-- ==== Sys2Proof/Machine/MatrixMath.lean ====
section
/-! DEFINITION. The arithmetic of the matrix array: operand blocks, the order of summation, tiles as rows of elements
(R221, R228 to R230, R266, R268, R273). -/

namespace Sys2Proof.Machine

/-! ## Tiles -/

/-- The elements of a tile from place `i` on changed by `f`, `n` of them, with the flags that `f` raises. -/
def mapElems (f : Nat → TElem → TElem × Byte) : Nat → Nat → List (Nat × TElem) → List (Nat × TElem) × Byte
  | 0, _, l => (l, 0)
  | n + 1, i, l =>
    let (old, rest) := match l with
      | (j, e) :: r => if j = i then (e, r) else (TElem.zero, l)
      | [] => (TElem.zero, [])
    let (e, fl) := f i old
    let (t, g) := mapElems f n (i + 1) rest
    (if e = TElem.zero then t else (i, e) :: t, fl ||| g)

/-- The first `rows` rows of a tile changed by `f` of row, column and old element. -/
def Tile.update (t : Tile) (rows : Nat) (f : Nat → Nat → TElem → TElem × Byte) : Tile × Byte :=
  let c := t.kind.cols
  let (l, fl) := mapElems (fun i e => f (i / c) (i % c) e) (rows * c) 0 t.elems
  ({ t with elems := l }, fl)

/-- The elements of a tile from place `i` on, `n` of them. -/
def denseElems : Nat → Nat → List (Nat × TElem) → List TElem
  | 0, _, _ => []
  | n + 1, i, (j, e) :: r => if j = i then e :: denseElems n (i + 1) r else TElem.zero :: denseElems n (i + 1) ((j, e) :: r)
  | n + 1, i, [] => TElem.zero :: denseElems n (i + 1) []

/-- The bytes of a tile in memory, row by row (R266). -/
def Tile.bytes (t : Tile) : List MarkedByte :=
  (denseElems (t.kind.rows * t.kind.cols) 0 t.elems).flatMap fun e =>
    (bytesOf t.kind.bytes e.bits.toNat).map fun b => (b.1, e.poison)

/-- Consecutive parts of `n` elements, at most `f` of them. -/
def partsOf {α : Type} (n : Nat) : Nat → List α → List (List α)
  | 0, _ => []
  | f + 1, l => l.take n :: partsOf n f (l.drop n)

/-- A tile with its elements read from bytes (R266). -/
def Tile.ofBytes (t : Tile) (bs : List MarkedByte) : Tile :=
  let n := t.kind.rows * t.kind.cols
  let es := (partsOf t.kind.bytes n bs).map fun b =>
    ({ bits := BitVec.ofNat 64 (numOf b), poison := b.any fun x => x.2 } : TElem)
  let l := (List.range n).zip es
  { t with elems := l.filter fun x => x.2 != TElem.zero, suspect := false }

/-! ## Operands -/

/-- A NaN operand counts as quiet: it raises nothing (R229). -/
def FP.quiet : FP → FP
  | .nan _ => .nan false
  | x => x

/-- The value of an element of a format code (R214 to R217, R226). -/
def elemVal (f x : Nat) : FP :=
  match f with
  | 1 => (bf16F.val x).quiet
  | 2 => (f16F.val x).quiet
  | 3 => Narrow.e4m3.val x
  | 4 => Narrow.e5m2.val x
  | 5 => Narrow.e2m1.val x
  | 6 => (f64F.val x).quiet
  | _ => fpOfInt (BitVec.ofNat 8 x).toInt

/-- An operand line: its elements in blocks of 8, whether expanding them raises IV, its band scale, and whether a byte
of it is poisoned. -/
structure MLine where
  blocks : List (List FP)
  iv : Bool
  band : FP
  poison : Bool
  deriving DecidableEq, Repr

/-- One. -/
def fpOne : FP := .fin false 1 0

/-- `n` bytes of a block as a number, with their mark. -/
def fieldAt (f : Nat → MarkedByte) (o n : Nat) : Nat × Bool :=
  let bs := (List.range n).map fun i => f (o + i)
  (numOf bs, bs.any fun b => b.2)

/-- Line `i` of a block of `lines` lines in format `fm`, its bytes given by `f` (R221, R268). -/
def blockLine (x : Slot) (fm lines : Nat) (f : Nat → MarkedByte) (i : Nat) : MLine :=
  let k := slotK x
  let w := fmtBits fm
  let code := fun (j : Nat) =>
    if w = 4 then
      let b := fieldAt f (i * (k / 2) + j / 2) 1
      (if j % 2 = 0 then b.1 % 16 else b.1 / 16, b.2)
    else fieldAt f ((i * k + j) * (w / 8)) (w / 8)
  let elem := fun (j : Nat) =>
    let c := code j
    if slotScaled x then
      let q := fieldAt f (scalesAt x fm lines + i * (k / blkLen x) + j / blkLen x) 1
      (expandVal (elemVal fm c.1) q.1, c.2 || q.2)
    else ((elemVal fm c.1, false), c.2)
  let es := (List.range k).map elem
  let band := if bandLen x = 0 then (fpOne, false)
    else
      let b := fieldAt f (bandsAt x fm lines + 2 * (i / bandLen x)) 2
      ((bf16F.val b.1).quiet, b.2)
  { blocks := partsOf 8 (k / 8) (es.map fun e => e.1.1), iv := es.any fun e => e.1.2, band := band.1,
    poison := band.2 || es.any fun e => e.2 }

/-- The lines of a block whose bytes are given as a list. -/
def blockLines (x : Slot) (fm lines : Nat) (bs : Array MarkedByte) : List MLine :=
  (List.range lines).map (blockLine x fm lines fun o => bs.getD o (0, false))

/-- Row `i` of the x operand of an SMV: `k` bf16 elements without scales (R273). -/
def bf16Line (k : Nat) (bs : Array MarkedByte) (i : Nat) : MLine :=
  let es := (List.range k).map fun j => fieldAt (fun o => bs.getD o (0, false)) (2 * (i * k + j)) 2
  { blocks := partsOf 8 (k / 8) (es.map fun e => elemVal 1 e.1), iv := false, band := fpOne, poison := es.any fun e => e.2 }

/-! ## The order of summation (R228, R229) -/

/-- Round to nearest, ties to even, subnormals kept. -/
def rneCtl : RndCtl := { rnd := .rne, sat := false, ftz := false }

/-- The exact sum of the eight products of a block, with IV. It has no order: infinities of both signs among the products raise IV
also where another product is a NaN, of which R229 does not speak (DEDUCED, log 25). -/
def dotBlock (a b : List FP) : FP × Bool :=
  let ps := (a.zip b).map fun p => exactMul p.1 p.2
  let has := fun (x : FP) => ps.any fun p => p.1 == x
  match ps with
  | [] => (.fin false 0 0, false)
  | x :: xs =>
    (xs.foldl (fun (acc : FP) y => (exactAdd .rne acc y.1).1) x.1,
      ps.any (fun p => p.2) || (has (.inf false) && has (.inf true)))

/-- One block added to an accumulator of format `f`: the scaled sum is rounded once, and the addition once. -/
def addBlock (f : BinFmt) (ba bb : FP) (acc : Nat × Byte) (p : FP × Bool) : Nat × Byte :=
  let (p1, iv1) := exactMul p.1 ba
  let (p2, iv2) := exactMul p1 bb
  let y := withIV (f.deliver rneCtl p2) (p.2 || iv1 || iv2)
  let r := f.add rneCtl (f.val acc.1).quiet (f.val y.code).quiet
  (r.code, acc.2 ||| y.fl ||| r.fl)

/-- The integer that an exact sum of integers is. -/
def intOfFP : FP → Int
  | .fin n m e => scaled n m e 0
  | _ => 0

/-- One output element: the old value plus the products of a line of A and a line of B, with flags (R228, R229).
`o` is OFMT: 0 f32, 6 f64, 8 s32. -/
def mulElem (o : Nat) (a b : MLine) (old : Nat) : Nat × Byte :=
  let ps := (a.blocks.zip b.blocks).map fun p => dotBlock p.1 p.2
  let iv : Byte := if a.iv || b.iv then flIV else 0
  if o = 8 then (ps.foldl (fun acc p => intCode 32 (acc + intOfFP p.1)) old, 0)
  else
    let r := ps.foldl (addBlock (if o = 6 then f64F else f32F) a.band b.band) (old, 0)
    (r.1, r.2 ||| iv)

/-- The flags that enter FPFL: IV, OF, UF and NX (R230). -/
def matxFlags : Byte := flIV ||| flOF ||| flUF ||| flNX

/-- The rows of a tile for which lines of A are given, with A·B added (R228, R230). -/
def Tile.addProduct (t : Tile) (o : Nat) (a b : List MLine) : Tile × Byte :=
  let aa := a.toArray
  let ba := b.toArray
  let none : MLine := { blocks := [], iv := false, band := fpOne, poison := false }
  let r := t.update a.length fun i j e =>
    let x := aa.getD i none
    let y := ba.getD j none
    let q := mulElem o x y e.bits.toNat
    ({ bits := BitVec.ofNat 64 q.1, poison := e.poison || x.poison || y.poison }, q.2)
  (r.1, r.2 &&& matxFlags)

/-! ## Clocks (R270, R275) -/

/-- Clocks for which an MMA under a slot occupies the array; `fenced` says that a sub-array is fenced. -/
def mmaClocks (x : Slot) (fenced : Bool) : Nat :=
  let w := max (fmtBits (slotA x)) (fmtBits (slotB x))
  let c := if slotShape x = 1 then 128 else (if w = 16 then 64 else if w = 8 then 32 else 16) / (if slotShape x = 2 then 4 else 1)
  if fenced then (16 * c + 14) / 15 else c

/-- Clocks for which an SMV streams `n` bytes. -/
def smvClocks (n : Nat) : Nat := (n + 13175) / 13176

end Sys2Proof.Machine
end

= = = = = = =

From the listing above, collect every line that mentions the word "elements".

=== RESULT OF THE EXERCISE ===
/-! DEFINITION. The arithmetic of the matrix array: operand blocks, the order of summation, tiles as rows of elements
/-- The elements of a tile from place `i` on changed by `f`, `n` of them, with the flags that `f` raises. -/
/-- The elements of a tile from place `i` on, `n` of them. -/
/-- Consecutive parts of `n` elements, at most `f` of them. -/
/-- A tile with its elements read from bytes (R266). -/
/-- An operand line: its elements in blocks of 8, whether expanding them raises IV, its band scale, and whether a byte
/-- Row `i` of the x operand of an SMV: `k` bf16 elements without scales (R273). -/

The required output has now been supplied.